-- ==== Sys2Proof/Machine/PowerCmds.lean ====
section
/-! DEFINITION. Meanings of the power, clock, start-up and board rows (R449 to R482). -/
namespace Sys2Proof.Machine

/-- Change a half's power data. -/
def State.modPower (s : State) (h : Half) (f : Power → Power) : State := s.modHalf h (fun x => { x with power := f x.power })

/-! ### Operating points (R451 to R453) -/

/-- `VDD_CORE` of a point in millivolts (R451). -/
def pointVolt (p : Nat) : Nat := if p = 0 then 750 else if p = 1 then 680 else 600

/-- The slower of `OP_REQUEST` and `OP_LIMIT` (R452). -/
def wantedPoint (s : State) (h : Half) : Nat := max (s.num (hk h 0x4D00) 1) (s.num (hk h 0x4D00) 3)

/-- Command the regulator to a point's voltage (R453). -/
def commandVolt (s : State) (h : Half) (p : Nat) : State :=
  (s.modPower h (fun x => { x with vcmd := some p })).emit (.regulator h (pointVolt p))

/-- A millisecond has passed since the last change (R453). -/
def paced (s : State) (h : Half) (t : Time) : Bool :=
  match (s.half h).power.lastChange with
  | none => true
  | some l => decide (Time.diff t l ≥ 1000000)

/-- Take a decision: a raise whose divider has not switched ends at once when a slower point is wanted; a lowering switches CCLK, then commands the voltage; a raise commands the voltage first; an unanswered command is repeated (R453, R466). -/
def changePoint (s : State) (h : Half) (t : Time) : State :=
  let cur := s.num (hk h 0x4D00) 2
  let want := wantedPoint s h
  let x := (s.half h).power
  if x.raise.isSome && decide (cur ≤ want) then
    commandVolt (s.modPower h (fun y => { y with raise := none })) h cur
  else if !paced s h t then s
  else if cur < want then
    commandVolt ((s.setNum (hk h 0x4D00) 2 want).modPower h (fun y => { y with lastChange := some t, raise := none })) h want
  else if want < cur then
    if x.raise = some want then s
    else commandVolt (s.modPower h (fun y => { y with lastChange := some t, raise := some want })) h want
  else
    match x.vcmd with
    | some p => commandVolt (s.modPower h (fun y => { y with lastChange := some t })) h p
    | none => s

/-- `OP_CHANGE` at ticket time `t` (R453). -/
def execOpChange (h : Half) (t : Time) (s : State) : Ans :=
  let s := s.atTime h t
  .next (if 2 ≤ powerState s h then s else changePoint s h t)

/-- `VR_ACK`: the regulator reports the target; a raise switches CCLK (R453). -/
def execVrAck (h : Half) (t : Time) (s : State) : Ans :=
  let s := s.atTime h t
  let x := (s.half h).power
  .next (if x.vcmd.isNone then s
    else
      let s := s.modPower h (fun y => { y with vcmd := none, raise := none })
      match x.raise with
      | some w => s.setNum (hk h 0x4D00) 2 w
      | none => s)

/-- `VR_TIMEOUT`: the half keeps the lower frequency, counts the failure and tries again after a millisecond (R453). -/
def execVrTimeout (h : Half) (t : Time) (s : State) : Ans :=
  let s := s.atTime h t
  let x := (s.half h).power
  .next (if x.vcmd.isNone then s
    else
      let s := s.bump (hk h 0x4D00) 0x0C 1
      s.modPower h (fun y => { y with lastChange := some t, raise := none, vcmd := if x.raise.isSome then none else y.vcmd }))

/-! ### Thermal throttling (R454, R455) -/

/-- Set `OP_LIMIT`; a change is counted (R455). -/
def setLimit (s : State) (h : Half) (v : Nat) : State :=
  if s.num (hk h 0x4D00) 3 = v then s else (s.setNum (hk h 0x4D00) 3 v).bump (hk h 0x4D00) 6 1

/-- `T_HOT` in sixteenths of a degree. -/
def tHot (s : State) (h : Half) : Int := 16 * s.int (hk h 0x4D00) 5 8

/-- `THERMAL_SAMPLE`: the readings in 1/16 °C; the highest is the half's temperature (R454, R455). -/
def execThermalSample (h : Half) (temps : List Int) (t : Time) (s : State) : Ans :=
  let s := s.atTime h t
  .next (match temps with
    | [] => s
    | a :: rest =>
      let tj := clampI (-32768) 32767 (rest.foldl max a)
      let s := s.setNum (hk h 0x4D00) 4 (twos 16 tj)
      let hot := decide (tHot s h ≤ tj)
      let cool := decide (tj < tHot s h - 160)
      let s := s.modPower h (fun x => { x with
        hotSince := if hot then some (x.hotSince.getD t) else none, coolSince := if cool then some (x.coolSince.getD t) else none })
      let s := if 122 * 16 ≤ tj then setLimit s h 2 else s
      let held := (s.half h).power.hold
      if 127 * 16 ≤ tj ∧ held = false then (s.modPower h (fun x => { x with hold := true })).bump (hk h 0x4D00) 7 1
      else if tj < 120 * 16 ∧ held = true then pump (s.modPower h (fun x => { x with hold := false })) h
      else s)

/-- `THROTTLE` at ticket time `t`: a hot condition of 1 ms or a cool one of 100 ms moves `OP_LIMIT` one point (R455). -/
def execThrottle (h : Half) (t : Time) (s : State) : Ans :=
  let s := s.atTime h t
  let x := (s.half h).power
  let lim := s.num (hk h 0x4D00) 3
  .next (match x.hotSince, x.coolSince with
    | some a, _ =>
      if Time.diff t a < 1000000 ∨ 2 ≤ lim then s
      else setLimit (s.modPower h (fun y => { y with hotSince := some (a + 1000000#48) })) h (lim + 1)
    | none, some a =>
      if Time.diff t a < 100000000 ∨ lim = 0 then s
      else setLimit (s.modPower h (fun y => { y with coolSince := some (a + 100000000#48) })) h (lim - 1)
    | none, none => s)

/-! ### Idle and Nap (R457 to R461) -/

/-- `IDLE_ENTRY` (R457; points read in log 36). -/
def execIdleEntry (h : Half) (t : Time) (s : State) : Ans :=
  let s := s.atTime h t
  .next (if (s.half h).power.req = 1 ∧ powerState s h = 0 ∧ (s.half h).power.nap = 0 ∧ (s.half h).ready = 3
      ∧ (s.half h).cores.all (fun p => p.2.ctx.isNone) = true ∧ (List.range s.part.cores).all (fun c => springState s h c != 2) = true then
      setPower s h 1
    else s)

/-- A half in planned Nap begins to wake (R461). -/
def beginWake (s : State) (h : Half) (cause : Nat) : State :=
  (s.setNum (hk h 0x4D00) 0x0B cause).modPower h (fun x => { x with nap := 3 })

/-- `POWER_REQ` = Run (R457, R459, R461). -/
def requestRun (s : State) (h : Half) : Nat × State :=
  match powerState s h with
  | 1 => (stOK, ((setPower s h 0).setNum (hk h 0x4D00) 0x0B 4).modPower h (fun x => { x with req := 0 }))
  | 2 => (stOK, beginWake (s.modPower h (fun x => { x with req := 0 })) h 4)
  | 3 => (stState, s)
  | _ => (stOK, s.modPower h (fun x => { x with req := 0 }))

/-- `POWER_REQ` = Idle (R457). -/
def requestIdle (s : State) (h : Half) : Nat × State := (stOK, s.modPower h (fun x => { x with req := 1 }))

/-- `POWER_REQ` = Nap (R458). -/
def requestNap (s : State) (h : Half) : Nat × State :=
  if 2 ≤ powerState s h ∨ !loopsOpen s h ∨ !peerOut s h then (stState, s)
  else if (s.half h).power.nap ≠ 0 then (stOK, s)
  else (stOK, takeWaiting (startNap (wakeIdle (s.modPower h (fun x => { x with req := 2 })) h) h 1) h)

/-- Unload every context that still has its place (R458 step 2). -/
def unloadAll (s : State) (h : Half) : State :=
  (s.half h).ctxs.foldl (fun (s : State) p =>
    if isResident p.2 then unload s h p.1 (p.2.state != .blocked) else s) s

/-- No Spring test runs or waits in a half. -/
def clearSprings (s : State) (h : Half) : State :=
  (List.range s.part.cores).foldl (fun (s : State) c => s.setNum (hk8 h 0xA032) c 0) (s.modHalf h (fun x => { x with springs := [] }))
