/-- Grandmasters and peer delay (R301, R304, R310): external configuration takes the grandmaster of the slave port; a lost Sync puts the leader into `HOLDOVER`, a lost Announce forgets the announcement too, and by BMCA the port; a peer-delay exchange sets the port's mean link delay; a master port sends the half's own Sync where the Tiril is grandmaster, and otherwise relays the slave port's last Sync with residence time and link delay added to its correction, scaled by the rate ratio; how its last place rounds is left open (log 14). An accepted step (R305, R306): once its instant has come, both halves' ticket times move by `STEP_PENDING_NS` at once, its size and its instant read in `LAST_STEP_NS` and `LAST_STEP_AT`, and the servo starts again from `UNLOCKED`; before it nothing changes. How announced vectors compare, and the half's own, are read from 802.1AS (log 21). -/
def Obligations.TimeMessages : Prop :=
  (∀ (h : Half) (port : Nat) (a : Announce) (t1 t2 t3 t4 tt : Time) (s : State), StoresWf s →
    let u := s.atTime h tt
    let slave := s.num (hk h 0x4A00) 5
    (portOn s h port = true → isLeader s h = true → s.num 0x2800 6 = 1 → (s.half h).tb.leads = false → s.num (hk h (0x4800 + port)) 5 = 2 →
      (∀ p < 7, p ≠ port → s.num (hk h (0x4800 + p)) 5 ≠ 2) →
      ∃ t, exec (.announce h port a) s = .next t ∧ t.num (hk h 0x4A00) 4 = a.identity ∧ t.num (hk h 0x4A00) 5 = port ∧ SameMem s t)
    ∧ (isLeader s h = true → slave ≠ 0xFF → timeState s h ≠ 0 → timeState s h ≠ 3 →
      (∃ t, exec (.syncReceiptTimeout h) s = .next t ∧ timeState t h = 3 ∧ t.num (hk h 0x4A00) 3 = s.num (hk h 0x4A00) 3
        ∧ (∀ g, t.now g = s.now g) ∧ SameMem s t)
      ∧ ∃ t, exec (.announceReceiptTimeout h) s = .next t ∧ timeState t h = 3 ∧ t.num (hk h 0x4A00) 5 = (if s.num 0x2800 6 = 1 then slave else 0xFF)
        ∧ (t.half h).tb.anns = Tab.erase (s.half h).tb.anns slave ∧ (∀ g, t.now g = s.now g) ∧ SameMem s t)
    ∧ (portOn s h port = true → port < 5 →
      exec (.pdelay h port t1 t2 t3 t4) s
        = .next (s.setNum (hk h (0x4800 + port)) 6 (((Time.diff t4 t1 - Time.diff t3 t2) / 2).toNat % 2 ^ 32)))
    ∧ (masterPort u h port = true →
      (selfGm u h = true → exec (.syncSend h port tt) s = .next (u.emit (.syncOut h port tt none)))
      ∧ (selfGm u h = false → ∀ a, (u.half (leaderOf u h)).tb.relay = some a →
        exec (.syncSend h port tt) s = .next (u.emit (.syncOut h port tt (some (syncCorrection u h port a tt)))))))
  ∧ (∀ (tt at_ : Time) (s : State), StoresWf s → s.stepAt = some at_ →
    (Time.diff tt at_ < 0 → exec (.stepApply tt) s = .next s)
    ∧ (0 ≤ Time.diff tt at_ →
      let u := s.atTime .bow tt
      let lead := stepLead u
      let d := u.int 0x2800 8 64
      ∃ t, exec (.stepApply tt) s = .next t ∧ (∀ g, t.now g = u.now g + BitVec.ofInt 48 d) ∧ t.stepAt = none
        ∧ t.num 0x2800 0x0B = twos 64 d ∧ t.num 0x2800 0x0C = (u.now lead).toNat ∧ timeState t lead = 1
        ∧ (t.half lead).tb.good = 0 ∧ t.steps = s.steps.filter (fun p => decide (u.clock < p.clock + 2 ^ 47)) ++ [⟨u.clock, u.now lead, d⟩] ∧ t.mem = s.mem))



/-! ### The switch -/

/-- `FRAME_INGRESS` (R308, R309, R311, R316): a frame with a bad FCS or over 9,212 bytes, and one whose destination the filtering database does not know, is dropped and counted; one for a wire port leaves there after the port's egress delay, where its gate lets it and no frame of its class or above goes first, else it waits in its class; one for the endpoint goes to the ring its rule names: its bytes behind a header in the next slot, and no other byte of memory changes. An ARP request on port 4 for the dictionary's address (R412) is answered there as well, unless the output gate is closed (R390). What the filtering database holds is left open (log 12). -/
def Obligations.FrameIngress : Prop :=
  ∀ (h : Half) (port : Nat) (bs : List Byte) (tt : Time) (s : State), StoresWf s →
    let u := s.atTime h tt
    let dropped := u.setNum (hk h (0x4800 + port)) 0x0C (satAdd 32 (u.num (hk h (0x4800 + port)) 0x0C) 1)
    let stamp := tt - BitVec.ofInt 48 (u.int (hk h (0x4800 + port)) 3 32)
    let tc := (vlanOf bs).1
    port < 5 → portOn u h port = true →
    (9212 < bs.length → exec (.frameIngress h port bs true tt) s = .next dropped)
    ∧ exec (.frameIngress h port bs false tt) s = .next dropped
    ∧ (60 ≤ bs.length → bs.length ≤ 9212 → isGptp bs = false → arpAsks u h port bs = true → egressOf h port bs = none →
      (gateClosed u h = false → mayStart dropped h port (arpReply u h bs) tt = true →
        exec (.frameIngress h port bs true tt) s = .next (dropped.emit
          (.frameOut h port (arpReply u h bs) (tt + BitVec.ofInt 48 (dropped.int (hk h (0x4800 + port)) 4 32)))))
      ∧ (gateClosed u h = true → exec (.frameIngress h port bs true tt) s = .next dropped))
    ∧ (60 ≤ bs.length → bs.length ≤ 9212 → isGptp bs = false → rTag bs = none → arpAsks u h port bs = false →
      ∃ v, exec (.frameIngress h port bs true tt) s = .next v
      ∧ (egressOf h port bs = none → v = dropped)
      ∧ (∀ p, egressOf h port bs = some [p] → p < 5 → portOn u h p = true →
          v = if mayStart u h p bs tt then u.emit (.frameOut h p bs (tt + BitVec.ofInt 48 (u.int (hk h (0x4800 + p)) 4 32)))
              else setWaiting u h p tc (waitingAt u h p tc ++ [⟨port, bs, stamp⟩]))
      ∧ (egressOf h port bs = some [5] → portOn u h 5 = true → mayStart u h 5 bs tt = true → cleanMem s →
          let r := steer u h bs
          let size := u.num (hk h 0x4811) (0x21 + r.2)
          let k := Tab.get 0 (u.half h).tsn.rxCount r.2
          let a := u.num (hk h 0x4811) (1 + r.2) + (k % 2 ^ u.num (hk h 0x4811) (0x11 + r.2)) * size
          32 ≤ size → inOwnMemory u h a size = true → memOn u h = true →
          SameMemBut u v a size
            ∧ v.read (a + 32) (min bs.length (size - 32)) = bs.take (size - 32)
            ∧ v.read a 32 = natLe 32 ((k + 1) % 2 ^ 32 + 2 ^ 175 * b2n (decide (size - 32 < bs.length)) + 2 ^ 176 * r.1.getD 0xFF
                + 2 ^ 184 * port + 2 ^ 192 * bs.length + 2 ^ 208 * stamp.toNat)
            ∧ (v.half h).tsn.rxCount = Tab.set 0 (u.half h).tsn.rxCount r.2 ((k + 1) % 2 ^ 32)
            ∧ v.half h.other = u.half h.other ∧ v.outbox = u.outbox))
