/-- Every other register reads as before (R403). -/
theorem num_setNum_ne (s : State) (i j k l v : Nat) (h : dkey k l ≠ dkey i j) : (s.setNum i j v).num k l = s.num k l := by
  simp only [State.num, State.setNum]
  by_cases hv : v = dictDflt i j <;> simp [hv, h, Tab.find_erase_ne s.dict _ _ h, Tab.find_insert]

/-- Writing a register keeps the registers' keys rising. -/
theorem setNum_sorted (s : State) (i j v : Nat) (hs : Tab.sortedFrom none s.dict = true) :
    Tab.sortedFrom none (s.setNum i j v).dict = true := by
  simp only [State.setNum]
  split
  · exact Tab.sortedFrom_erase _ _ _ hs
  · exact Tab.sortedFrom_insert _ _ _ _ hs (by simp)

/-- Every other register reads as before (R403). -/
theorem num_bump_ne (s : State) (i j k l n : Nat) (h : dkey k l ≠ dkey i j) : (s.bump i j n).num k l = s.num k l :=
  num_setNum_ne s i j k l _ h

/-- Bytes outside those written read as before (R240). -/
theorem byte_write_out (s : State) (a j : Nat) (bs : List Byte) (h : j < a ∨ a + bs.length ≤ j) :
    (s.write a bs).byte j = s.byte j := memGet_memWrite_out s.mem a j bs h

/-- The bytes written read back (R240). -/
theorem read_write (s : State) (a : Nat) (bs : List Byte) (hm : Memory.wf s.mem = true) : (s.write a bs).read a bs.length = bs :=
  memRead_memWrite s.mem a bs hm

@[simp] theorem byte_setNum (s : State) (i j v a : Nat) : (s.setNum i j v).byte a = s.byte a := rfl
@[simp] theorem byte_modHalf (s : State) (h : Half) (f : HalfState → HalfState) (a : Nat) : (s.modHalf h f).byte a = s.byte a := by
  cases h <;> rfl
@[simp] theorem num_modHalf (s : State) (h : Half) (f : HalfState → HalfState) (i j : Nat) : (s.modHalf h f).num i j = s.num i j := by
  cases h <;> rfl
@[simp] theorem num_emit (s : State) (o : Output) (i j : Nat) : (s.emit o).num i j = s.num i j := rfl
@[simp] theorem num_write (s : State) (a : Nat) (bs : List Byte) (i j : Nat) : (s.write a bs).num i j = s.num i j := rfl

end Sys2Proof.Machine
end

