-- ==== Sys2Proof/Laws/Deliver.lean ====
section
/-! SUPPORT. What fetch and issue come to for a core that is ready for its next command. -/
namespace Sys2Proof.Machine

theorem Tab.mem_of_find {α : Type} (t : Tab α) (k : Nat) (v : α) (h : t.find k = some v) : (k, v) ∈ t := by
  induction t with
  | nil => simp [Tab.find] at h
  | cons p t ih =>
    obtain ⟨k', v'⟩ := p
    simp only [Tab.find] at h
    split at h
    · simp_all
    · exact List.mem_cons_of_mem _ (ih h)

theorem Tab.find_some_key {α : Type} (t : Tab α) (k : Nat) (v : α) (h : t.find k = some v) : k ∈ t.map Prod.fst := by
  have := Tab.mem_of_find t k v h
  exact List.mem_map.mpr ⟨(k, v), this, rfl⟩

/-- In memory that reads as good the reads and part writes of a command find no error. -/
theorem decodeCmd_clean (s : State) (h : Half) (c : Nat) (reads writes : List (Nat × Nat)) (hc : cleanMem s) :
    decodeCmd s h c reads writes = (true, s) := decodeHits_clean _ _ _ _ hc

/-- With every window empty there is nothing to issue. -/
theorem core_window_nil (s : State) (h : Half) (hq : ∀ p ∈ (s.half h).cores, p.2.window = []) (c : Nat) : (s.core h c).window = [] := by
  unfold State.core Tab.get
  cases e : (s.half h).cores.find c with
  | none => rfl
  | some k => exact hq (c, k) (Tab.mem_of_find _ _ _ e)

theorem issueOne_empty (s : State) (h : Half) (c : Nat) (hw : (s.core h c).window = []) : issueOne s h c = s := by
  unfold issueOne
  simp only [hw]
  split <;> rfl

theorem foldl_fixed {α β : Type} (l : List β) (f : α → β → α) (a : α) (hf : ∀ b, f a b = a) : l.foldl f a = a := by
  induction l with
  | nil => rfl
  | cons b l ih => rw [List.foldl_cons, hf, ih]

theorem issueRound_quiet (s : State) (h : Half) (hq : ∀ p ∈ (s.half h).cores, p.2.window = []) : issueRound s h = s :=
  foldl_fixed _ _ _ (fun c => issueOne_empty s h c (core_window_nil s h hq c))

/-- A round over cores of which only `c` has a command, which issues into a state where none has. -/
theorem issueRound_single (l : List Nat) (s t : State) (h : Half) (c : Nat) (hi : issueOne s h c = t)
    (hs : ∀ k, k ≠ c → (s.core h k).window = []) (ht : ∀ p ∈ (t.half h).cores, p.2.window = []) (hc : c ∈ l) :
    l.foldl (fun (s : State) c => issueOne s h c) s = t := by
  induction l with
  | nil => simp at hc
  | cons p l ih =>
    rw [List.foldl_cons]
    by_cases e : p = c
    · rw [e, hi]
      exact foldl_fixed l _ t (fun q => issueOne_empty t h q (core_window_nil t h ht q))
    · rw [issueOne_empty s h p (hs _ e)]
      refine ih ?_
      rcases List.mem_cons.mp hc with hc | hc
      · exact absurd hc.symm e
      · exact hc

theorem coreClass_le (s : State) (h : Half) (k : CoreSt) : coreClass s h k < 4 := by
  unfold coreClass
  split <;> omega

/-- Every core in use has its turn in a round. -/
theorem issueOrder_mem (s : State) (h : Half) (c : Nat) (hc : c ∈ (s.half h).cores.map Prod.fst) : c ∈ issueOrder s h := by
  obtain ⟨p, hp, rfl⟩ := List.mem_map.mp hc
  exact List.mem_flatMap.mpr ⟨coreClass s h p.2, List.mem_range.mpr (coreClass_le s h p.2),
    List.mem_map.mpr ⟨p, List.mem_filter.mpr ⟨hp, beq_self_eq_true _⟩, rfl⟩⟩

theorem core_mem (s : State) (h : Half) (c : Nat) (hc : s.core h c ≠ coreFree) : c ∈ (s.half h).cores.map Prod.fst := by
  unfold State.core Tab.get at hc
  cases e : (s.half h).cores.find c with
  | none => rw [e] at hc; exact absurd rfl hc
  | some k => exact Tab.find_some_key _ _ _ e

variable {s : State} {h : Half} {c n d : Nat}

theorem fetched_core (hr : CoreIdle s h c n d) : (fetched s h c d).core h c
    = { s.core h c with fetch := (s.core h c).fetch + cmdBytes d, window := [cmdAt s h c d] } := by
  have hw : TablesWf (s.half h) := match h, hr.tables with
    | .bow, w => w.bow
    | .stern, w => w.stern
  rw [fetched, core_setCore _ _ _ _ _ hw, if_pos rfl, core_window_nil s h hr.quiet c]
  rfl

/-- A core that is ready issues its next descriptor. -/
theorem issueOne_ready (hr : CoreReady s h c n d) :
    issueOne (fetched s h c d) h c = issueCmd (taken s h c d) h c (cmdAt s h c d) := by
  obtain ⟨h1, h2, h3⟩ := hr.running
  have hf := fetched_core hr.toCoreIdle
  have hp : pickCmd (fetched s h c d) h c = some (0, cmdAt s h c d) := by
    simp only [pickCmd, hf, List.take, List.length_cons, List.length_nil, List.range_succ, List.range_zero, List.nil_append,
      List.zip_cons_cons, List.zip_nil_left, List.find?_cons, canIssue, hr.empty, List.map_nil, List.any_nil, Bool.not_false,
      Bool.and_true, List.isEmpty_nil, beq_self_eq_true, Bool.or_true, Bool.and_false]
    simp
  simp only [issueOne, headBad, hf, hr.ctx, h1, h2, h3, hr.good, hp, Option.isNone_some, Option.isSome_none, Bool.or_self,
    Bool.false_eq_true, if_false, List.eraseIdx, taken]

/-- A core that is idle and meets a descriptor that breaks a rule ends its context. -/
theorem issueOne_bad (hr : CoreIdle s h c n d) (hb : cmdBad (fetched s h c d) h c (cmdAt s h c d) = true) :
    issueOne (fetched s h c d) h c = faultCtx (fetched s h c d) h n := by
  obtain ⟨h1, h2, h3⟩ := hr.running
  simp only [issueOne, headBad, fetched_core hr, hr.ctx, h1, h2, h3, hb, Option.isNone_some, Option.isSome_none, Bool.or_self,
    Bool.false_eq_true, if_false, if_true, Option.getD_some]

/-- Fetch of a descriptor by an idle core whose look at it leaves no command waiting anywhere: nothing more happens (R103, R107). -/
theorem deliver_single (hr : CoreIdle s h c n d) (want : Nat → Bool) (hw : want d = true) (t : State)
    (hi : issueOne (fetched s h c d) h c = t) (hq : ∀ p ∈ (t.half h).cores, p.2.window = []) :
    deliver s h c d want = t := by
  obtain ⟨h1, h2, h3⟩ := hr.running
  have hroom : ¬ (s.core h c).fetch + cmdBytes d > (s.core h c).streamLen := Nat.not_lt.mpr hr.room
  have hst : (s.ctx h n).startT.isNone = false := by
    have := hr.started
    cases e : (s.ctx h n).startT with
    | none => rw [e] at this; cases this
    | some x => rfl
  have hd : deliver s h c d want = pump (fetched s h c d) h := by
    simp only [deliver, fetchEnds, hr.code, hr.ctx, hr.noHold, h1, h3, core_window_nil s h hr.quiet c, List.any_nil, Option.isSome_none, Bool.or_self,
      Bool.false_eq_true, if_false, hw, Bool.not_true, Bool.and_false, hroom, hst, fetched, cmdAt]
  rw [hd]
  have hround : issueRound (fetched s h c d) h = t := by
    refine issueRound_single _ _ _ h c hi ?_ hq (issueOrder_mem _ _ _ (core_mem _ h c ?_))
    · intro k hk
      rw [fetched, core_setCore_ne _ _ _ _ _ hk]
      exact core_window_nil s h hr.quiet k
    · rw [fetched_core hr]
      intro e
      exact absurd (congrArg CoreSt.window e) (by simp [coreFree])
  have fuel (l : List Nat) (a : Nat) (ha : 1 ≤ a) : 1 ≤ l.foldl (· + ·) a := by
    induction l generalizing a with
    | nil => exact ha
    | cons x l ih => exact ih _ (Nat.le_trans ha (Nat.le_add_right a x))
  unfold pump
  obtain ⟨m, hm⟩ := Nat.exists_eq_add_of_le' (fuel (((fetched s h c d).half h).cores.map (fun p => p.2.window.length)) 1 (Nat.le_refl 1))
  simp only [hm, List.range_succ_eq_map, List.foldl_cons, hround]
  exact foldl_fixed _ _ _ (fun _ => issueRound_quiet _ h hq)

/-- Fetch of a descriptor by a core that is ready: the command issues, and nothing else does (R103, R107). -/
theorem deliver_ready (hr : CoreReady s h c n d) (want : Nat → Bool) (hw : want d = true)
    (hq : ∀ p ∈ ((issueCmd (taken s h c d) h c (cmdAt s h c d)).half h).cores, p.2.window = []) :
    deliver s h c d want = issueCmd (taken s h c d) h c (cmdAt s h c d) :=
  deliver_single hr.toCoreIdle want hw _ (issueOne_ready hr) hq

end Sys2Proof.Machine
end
_ _ _ _
Within the material above, the line with "slave else 0xFF)" opens the range and the line with "exec (.pdelay h port t1 t2 t3 t4) s" closes it; reproduce that range word for word.

* _Answer to the problem_
      ∧ ∃ t, exec (.announceReceiptTimeout h) s = .next t ∧ timeState t h = 3 ∧ t.num (hk h 0x4A00) 5 = (if s.num 0x2800 6 = 1 then slave else 0xFF)
        ∧ (t.half h).tb.anns = Tab.erase (s.half h).tb.anns slave ∧ (∀ g, t.now g = s.now g) ∧ SameMem s t)
    ∧ (portOn s h port = true → port < 5 →
      exec (.pdelay h port t1 t2 t3 t4) s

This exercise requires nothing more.